◆ WHAT TO DO ◆
Find every line of the records that has "theorem" and return it.

Stored items:
----
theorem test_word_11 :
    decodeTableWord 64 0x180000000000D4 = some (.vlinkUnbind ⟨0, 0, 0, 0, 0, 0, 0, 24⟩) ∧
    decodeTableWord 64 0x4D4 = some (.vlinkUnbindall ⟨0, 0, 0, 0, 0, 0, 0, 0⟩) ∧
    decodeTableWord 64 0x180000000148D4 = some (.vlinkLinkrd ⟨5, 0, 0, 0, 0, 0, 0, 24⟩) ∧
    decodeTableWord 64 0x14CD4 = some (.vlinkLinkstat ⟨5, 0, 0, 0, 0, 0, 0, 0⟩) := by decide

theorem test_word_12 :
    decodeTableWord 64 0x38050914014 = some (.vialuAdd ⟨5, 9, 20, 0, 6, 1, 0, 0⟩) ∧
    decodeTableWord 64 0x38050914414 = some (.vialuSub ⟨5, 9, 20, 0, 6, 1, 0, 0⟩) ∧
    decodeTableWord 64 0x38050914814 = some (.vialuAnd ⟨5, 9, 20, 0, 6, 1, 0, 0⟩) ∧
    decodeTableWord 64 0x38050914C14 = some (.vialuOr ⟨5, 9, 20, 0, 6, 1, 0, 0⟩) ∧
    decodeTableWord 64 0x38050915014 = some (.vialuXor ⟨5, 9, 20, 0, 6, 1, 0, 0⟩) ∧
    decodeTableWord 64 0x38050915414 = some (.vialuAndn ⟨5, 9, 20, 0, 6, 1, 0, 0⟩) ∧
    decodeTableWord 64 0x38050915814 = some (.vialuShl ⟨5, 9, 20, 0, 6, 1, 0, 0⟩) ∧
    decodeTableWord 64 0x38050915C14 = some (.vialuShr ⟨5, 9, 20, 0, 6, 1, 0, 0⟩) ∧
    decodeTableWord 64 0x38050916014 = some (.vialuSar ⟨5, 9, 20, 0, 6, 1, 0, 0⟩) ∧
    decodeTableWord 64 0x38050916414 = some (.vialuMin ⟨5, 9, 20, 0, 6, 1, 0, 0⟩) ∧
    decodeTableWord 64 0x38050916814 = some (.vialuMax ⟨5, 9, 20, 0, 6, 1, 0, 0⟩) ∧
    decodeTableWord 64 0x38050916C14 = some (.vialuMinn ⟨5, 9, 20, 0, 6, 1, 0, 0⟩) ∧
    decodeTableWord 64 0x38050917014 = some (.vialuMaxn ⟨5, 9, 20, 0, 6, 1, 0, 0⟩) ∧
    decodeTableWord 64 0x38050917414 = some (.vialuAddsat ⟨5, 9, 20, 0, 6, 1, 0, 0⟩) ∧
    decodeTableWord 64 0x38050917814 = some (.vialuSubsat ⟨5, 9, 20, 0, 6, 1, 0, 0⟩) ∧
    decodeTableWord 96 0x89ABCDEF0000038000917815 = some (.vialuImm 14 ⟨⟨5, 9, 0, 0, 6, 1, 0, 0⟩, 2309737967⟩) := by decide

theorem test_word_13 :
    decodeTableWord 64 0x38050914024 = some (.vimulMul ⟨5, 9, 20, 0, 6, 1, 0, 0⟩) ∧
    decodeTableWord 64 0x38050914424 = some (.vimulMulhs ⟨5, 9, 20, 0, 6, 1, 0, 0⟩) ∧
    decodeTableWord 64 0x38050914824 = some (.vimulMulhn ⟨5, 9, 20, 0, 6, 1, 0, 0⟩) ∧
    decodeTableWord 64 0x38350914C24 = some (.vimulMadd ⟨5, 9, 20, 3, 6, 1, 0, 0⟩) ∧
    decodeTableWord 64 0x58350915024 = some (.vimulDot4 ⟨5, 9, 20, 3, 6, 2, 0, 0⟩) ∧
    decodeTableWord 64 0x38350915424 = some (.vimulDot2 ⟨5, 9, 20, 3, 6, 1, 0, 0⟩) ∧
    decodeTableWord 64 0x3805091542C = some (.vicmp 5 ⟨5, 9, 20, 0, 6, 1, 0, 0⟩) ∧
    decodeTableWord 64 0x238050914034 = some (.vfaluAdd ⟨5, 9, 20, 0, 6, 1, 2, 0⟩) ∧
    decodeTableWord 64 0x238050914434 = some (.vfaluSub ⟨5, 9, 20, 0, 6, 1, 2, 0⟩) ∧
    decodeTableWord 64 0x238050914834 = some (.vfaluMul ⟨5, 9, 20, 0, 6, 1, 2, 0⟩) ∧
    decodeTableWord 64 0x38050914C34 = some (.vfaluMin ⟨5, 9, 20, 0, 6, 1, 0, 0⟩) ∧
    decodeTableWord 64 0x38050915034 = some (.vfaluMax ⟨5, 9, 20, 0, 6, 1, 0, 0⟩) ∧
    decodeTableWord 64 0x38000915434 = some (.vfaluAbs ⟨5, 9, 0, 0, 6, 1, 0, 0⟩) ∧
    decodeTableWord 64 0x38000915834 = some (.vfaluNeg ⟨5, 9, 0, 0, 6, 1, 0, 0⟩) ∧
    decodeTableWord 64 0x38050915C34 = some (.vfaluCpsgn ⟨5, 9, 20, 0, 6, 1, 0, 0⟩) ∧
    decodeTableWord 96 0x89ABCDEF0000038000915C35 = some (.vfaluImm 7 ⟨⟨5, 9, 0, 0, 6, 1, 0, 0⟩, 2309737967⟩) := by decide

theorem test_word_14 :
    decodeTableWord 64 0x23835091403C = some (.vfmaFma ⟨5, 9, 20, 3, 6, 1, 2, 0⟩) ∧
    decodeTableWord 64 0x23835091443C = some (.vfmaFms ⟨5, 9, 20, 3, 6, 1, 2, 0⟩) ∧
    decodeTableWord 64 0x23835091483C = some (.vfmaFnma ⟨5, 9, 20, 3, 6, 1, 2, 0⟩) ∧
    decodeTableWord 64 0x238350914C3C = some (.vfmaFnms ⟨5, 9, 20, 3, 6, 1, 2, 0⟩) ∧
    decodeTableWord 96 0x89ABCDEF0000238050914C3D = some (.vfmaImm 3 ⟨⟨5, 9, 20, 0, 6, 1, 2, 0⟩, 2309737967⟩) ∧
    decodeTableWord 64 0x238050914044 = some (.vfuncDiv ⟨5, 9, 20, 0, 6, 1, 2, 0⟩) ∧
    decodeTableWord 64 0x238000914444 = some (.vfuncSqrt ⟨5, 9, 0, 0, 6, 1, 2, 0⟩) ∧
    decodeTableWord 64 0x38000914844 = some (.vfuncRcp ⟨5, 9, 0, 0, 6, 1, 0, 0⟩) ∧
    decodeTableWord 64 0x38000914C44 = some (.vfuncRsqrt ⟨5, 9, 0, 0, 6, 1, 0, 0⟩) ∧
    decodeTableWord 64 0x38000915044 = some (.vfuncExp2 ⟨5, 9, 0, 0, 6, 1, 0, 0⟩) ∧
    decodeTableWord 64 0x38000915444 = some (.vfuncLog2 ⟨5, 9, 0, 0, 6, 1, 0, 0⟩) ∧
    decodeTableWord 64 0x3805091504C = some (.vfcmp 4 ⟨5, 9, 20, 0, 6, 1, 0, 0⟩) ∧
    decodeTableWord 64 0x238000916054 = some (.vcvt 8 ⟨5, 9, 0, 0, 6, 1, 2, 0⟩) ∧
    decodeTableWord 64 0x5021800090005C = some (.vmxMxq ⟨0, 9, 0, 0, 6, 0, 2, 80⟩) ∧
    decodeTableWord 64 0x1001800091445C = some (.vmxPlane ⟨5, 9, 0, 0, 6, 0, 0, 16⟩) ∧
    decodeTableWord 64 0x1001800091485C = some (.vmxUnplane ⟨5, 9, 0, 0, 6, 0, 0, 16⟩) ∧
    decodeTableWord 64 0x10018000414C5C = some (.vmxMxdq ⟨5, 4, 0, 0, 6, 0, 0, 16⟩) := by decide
----
◆ SOLUTION TO THE PROBLEM ◆
theorem test_word_11 :
theorem test_word_12 :
theorem test_word_13 :
theorem test_word_14 :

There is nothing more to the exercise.